I totally understand. My Madison is 10 years, 4 months. It was harder on me when she turned 10 than it was when I turned 60! I mostly try not to think about it.


----------



## Aviannah's Mom (Apr 28, 2017)

Reading this and looking at the pictures just made me smile because no matter how old they are adorable!


----------



## edelweiss (Apr 23, 2010)

Kitzi is just 8 but this last year I have seen a decline in how he acts---how he stands in one spot w/his head cocked down at the same angle---I know he has always had the leg issue so hopefully that isn't going to influence his health dramatically. He gets supplements so we do what we can. . .


----------



## lonewolf (Dec 23, 2017)

I inherited my mothers Maltese, Robby, in Sept. of 2015. He was 14 1/2 at that time but he's basically been under my care since March of 2008 due to her health problems. So, he's pretty much been under my care for 10 years. I've owned mainly big dogs before then. German Shepard's and wolf hybrids. All were gentle giants because my love made them that way.
But Robby is my special baby and always will be. Even when he eventually does pass which in inevitable, I believe Maltese are a special breed. Bred to love and be loved. They are truly a special breed. I never would have bought a toy dog but I find him to be the most loving and loyal sweetheart I've ever had the pleasure of owning. A special breed indeed and I will adopt another when he is gone. 
But, he's anything but gone. He still looks and acts like a puppy. Such joyful little dogs these are! I have no doubt that he will stay a playful sweetheart until his health fails, which is just a question of time. 17 years and 5 days old and he rules my life. I guess what I'm trying to say is that no matter how long they live, everyday is a gift to be cherished. No-one wants their dog to pass but then no-one wants their babies to out live them either. My mother was lucky to have me take over all his care. but I consider myself lucky to have the privilege. So as others have stated, enjoy them while you have them. Whether it's for 8 years or 18 years. The pain of losing them will be the same. At least in my opinion.


----------



## edelweiss (Apr 23, 2010)

lonewolf said:


> I inherited my mothers Maltese, Robby, in Sept. of 2015. He was 14 1/2 at that time but he's basically been under my care since March of 2008 due to her health problems. So, he's pretty much been under my care for 10 years. I've owned mainly big dogs before then. German Shepard's and wolf hybrids. All were gentle giants because my love made them that way.
> But Robby is my special baby and always will be. Even when he eventually does pass which in inevitable, I believe Maltese are a special breed. Bred to love and be loved. They are truly a special breed. I never would have bought a toy dog but I find him to be the most loving and loyal sweetheart I've ever had the pleasure of owning. A special breed indeed and I will adopt another when he is gone.
> But, he's anything but gone. He still looks and acts like a puppy. Such joyful little dogs these are! I have no doubt that he will stay a playful sweetheart until his health fails, which is just a question of time. 17 years and 5 days old and he rules my life. I guess what I'm trying to say is that no matter how long they live, everyday is a gift to be cherished. No-one wants their dog to pass but then no-one wants their babies to out live them either. My mother was lucky to have me take over all his care. but I consider myself lucky to have the privilege. So as others have stated, enjoy them while you have them. Whether it's for 8 years or 18 years. The pain of losing them will be the same. At least in my opinion.


:goodpost:


----------



## revakb2 (Sep 8, 2006)

The years have passed quickly. I remember when most of our dogs were puppies. Bogie was about a year old when we joined SM. He will be 14 July 20th. I've been pretty lucky. 
My two have been pretty healthy, well except for teeth. They both have slowed down some but still are happy and loving and every once in a while they will revert to puppy mode.


----------



## Madison's Mom (Dec 26, 2007)

lonewolf said:


> I guess what I'm trying to say is that no matter how long they live, everyday is a gift to be cherished.

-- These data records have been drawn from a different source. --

/-! ### `writeView` -/

@[simp] theorem State.writeView_cycle (s : State) (v pa : Nat) (bs : List Byte) : (s.writeView v pa bs).cycle = s.cycle := rfl
@[simp] theorem State.writeView_transit (s : State) (v pa : Nat) (bs : List Byte) : (s.writeView v pa bs).transit = s.transit := rfl
@[simp] theorem State.writeView_poison (s : State) (v pa : Nat) (bs : List Byte) : (s.writeView v pa bs).poison = s.poison := rfl
@[simp] theorem State.writeView_ops (s : State) (v pa : Nat) (bs : List Byte) : (s.writeView v pa bs).ops = s.ops := rfl
@[simp] theorem State.writeView_nextId (s : State) (v pa : Nat) (bs : List Byte) : (s.writeView v pa bs).nextId = s.nextId := rfl
@[simp] theorem State.writeView_ownership (s : State) (v pa : Nat) (bs : List Byte) : (s.writeView v pa bs).ownership = s.ownership := rfl
@[simp] theorem State.writeView_shares (s : State) (v pa : Nat) (bs : List Byte) : (s.writeView v pa bs).shares = s.shares := rfl
@[simp] theorem State.writeView_owners (s : State) (v pa : Nat) (bs : List Byte) : (s.writeView v pa bs).owners = s.owners := rfl
@[simp] theorem State.writeView_queues (s : State) (v pa : Nat) (bs : List Byte) : (s.writeView v pa bs).queues = s.queues := rfl
@[simp] theorem State.writeView_launches (s : State) (v pa : Nat) (bs : List Byte) : (s.writeView v pa bs).launches = s.launches := rfl
@[simp] theorem State.writeView_nextSeq (s : State) (v pa : Nat) (bs : List Byte) : (s.writeView v pa bs).nextSeq = s.nextSeq := rfl
@[simp] theorem State.writeView_reservations (s : State) (v pa : Nat) (bs : List Byte) : (s.writeView v pa bs).reservations = s.reservations := rfl
@[simp] theorem State.writeView_tiles (s : State) (v pa : Nat) (bs : List Byte) : (s.writeView v pa bs).tiles = s.tiles := rfl
@[simp] theorem State.writeView_mmas (s : State) (v pa : Nat) (bs : List Byte) : (s.writeView v pa bs).mmas = s.mmas := rfl
@[simp] theorem State.writeView_records (s : State) (v pa : Nat) (bs : List Byte) : (s.writeView v pa bs).records = s.records := rfl
@[simp] theorem State.writeView_collIndex (s : State) (v pa : Nat) (bs : List Byte) : (s.writeView v pa bs).collIndex = s.collIndex := rfl
@[simp] theorem State.writeView_origins (s : State) (v pa : Nat) (bs : List Byte) : (s.writeView v pa bs).origins = s.origins := rfl
@[simp] theorem State.writeView_departed (s : State) (v pa : Nat) (bs : List Byte) : (s.writeView v pa bs).departed = s.departed := rfl
@[simp] theorem State.writeView_governor (s : State) (v pa : Nat) (bs : List Byte) : (s.writeView v pa bs).governor = s.governor := rfl
@[simp] theorem State.writeView_period (s : State) (v pa : Nat) (bs : List Byte) : (s.writeView v pa bs).period = s.period := rfl
@[simp] theorem State.writeView_contention (s : State) (v pa : Nat) (bs : List Byte) : (s.writeView v pa bs).contention = s.contention := rfl
@[simp] theorem State.writeView_links (s : State) (v pa : Nat) (bs : List Byte) : (s.writeView v pa bs).links = s.links := rfl
@[simp] theorem State.writeView_firmware (s : State) (v pa : Nat) (bs : List Byte) : (s.writeView v pa bs).firmware = s.firmware := rfl
@[simp] theorem State.writeView_cur (s : State) (v pa : Nat) (bs : List Byte) : (s.writeView v pa bs).cur = s.cur := rfl
@[simp] theorem State.writeView_agenda (s : State) (v pa : Nat) (bs : List Byte) : (s.writeView v pa bs).agenda = s.agenda := rfl
@[simp] theorem State.writeView_free (s : State) (v pa : Nat) (bs : List Byte) : (s.writeView v pa bs).free = s.free := rfl

/-! ### `writeAll` -/

@[simp] theorem State.writeAll_cycle (s : State) (pa : Nat) (bs : List Byte) : (s.writeAll pa bs).cycle = s.cycle := rfl
@[simp] theorem State.writeAll_transit (s : State) (pa : Nat) (bs : List Byte) : (s.writeAll pa bs).transit = s.transit := rfl
@[simp] theorem State.writeAll_poison (s : State) (pa : Nat) (bs : List Byte) : (s.writeAll pa bs).poison = s.poison := rfl
@[simp] theorem State.writeAll_ops (s : State) (pa : Nat) (bs : List Byte) : (s.writeAll pa bs).ops = s.ops := rfl
@[simp] theorem State.writeAll_nextId (s : State) (pa : Nat) (bs : List Byte) : (s.writeAll pa bs).nextId = s.nextId := rfl
@[simp] theorem State.writeAll_ownership (s : State) (pa : Nat) (bs : List Byte) : (s.writeAll pa bs).ownership = s.ownership := rfl
@[simp] theorem State.writeAll_shares (s : State) (pa : Nat) (bs : List Byte) : (s.writeAll pa bs).shares = s.shares := rfl
@[simp] theorem State.writeAll_owners (s : State) (pa : Nat) (bs : List Byte) : (s.writeAll pa bs).owners = s.owners := rfl
@[simp] theorem State.writeAll_queues (s : State) (pa : Nat) (bs : List Byte) : (s.writeAll pa bs).queues = s.queues := rfl
@[simp] theorem State.writeAll_launches (s : State) (pa : Nat) (bs : List Byte) : (s.writeAll pa bs).launches = s.launches := rfl
@[simp] theorem State.writeAll_nextSeq (s : State) (pa : Nat) (bs : List Byte) : (s.writeAll pa bs).nextSeq = s.nextSeq := rfl
@[simp] theorem State.writeAll_reservations (s : State) (pa : Nat) (bs : List Byte) : (s.writeAll pa bs).reservations = s.reservations := rfl
@[simp] theorem State.writeAll_tiles (s : State) (pa : Nat) (bs : List Byte) : (s.writeAll pa bs).tiles = s.tiles := rfl
@[simp] theorem State.writeAll_mmas (s : State) (pa : Nat) (bs : List Byte) : (s.writeAll pa bs).mmas = s.mmas := rfl
@[simp] theorem State.writeAll_records (s : State) (pa : Nat) (bs : List Byte) : (s.writeAll pa bs).records = s.records := rfl
@[simp] theorem State.writeAll_collIndex (s : State) (pa : Nat) (bs : List Byte) : (s.writeAll pa bs).collIndex = s.collIndex := rfl
@[simp] theorem State.writeAll_origins (s : State) (pa : Nat) (bs : List Byte) : (s.writeAll pa bs).origins = s.origins := rfl
@[simp] theorem State.writeAll_departed (s : State) (pa : Nat) (bs : List Byte) : (s.writeAll pa bs).departed = s.departed := rfl
@[simp] theorem State.writeAll_governor (s : State) (pa : Nat) (bs : List Byte) : (s.writeAll pa bs).governor = s.governor := rfl
@[simp] theorem State.writeAll_period (s : State) (pa : Nat) (bs : List Byte) : (s.writeAll pa bs).period = s.period := rfl
@[simp] theorem State.writeAll_contention (s : State) (pa : Nat) (bs : List Byte) : (s.writeAll pa bs).contention = s.contention := rfl
@[simp] theorem State.writeAll_links (s : State) (pa : Nat) (bs : List Byte) : (s.writeAll pa bs).links = s.links := rfl
@[simp] theorem State.writeAll_firmware (s : State) (pa : Nat) (bs : List Byte) : (s.writeAll pa bs).firmware = s.firmware := rfl
@[simp] theorem State.writeAll_cur (s : State) (pa : Nat) (bs : List Byte) : (s.writeAll pa bs).cur = s.cur := rfl
@[simp] theorem State.writeAll_agenda (s : State) (pa : Nat) (bs : List Byte) : (s.writeAll pa bs).agenda = s.agenda := rfl
@[simp] theorem State.writeAll_free (s : State) (pa : Nat) (bs : List Byte) : (s.writeAll pa bs).free = s.free := rfl

/-! ### `clearPoison` -/

@[simp] theorem State.clearPoison_cycle (s : State) (rs : List (Nat × Nat)) : (s.clearPoison rs).cycle = s.cycle := rfl
@[simp] theorem State.clearPoison_dies (s : State) (rs : List (Nat × Nat)) : (s.clearPoison rs).dies = s.dies := rfl
@[simp] theorem State.clearPoison_transit (s : State) (rs : List (Nat × Nat)) : (s.clearPoison rs).transit = s.transit := rfl
@[simp] theorem State.clearPoison_ops (s : State) (rs : List (Nat × Nat)) : (s.clearPoison rs).ops = s.ops := rfl
@[simp] theorem State.clearPoison_nextId (s : State) (rs : List (Nat × Nat)) : (s.clearPoison rs).nextId = s.nextId := rfl
@[simp] theorem State.clearPoison_moment (s : State) (rs : List (Nat × Nat)) : (s.clearPoison rs).moment = s.moment := rfl
@[simp] theorem State.clearPoison_ownership (s : State) (rs : List (Nat × Nat)) : (s.clearPoison rs).ownership = s.ownership := rfl
@[simp] theorem State.clearPoison_shares (s : State) (rs : List (Nat × Nat)) : (s.clearPoison rs).shares = s.shares := rfl
@[simp] theorem State.clearPoison_owners (s : State) (rs : List (Nat × Nat)) : (s.clearPoison rs).owners = s.owners := rfl
@[simp] theorem State.clearPoison_queues (s : State) (rs : List (Nat × Nat)) : (s.clearPoison rs).queues = s.queues := rfl
@[simp] theorem State.clearPoison_launches (s : State) (rs : List (Nat × Nat)) : (s.clearPoison rs).launches = s.launches := rfl
@[simp] theorem State.clearPoison_nextSeq (s : State) (rs : List (Nat × Nat)) : (s.clearPoison rs).nextSeq = s.nextSeq := rfl
@[simp] theorem State.clearPoison_reservations (s : State) (rs : List (Nat × Nat)) : (s.clearPoison rs).reservations = s.reservations := rfl
@[simp] theorem State.clearPoison_tiles (s : State) (rs : List (Nat × Nat)) : (s.clearPoison rs).tiles = s.tiles := rfl
@[simp] theorem State.clearPoison_mmas (s : State) (rs : List (Nat × Nat)) : (s.clearPoison rs).mmas = s.mmas := rfl
@[simp] theorem State.clearPoison_records (s : State) (rs : List (Nat × Nat)) : (s.clearPoison rs).records = s.records := rfl
@[simp] theorem State.clearPoison_collIndex (s : State) (rs : List (Nat × Nat)) : (s.clearPoison rs).collIndex = s.collIndex := rfl
@[simp] theorem State.clearPoison_origins (s : State) (rs : List (Nat × Nat)) : (s.clearPoison rs).origins = s.origins := rfl
@[simp] theorem State.clearPoison_departed (s : State) (rs : List (Nat × Nat)) : (s.clearPoison rs).departed = s.departed := rfl
@[simp] theorem State.clearPoison_governor (s : State) (rs : List (Nat × Nat)) : (s.clearPoison rs).governor = s.governor := rfl
@[simp] theorem State.clearPoison_period (s : State) (rs : List (Nat × Nat)) : (s.clearPoison rs).period = s.period := rfl
@[simp] theorem State.clearPoison_contention (s : State) (rs : List (Nat × Nat)) : (s.clearPoison rs).contention = s.contention := rfl
@[simp] theorem State.clearPoison_links (s : State) (rs : List (Nat × Nat)) : (s.clearPoison rs).links = s.links := rfl
@[simp] theorem State.clearPoison_firmware (s : State) (rs : List (Nat × Nat)) : (s.clearPoison rs).firmware = s.firmware := rfl
@[simp] theorem State.clearPoison_cur (s : State) (rs : List (Nat × Nat)) : (s.clearPoison rs).cur = s.cur := rfl
@[simp] theorem State.clearPoison_agenda (s : State) (rs : List (Nat × Nat)) : (s.clearPoison rs).agenda = s.agenda := rfl
@[simp] theorem State.clearPoison_free (s : State) (rs : List (Nat × Nat)) : (s.clearPoison rs).free = s.free := rfl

So true. Thank you for this beautiful reminder.


----------



## angel's mom (Feb 14, 2007)

lonewolf said:


> I guess what I'm trying to say is that no matter how long they live, everyday is a gift to be cherished. No-one wants their dog to pass but then no-one wants their babies to out live them either. My mother was lucky to have me take over all his care. but I consider myself lucky to have the privilege. So as others have stated, enjoy them while you have them. Whether it's for 8 years or 18 years. The pain of losing them will be the same. At least in my opinion.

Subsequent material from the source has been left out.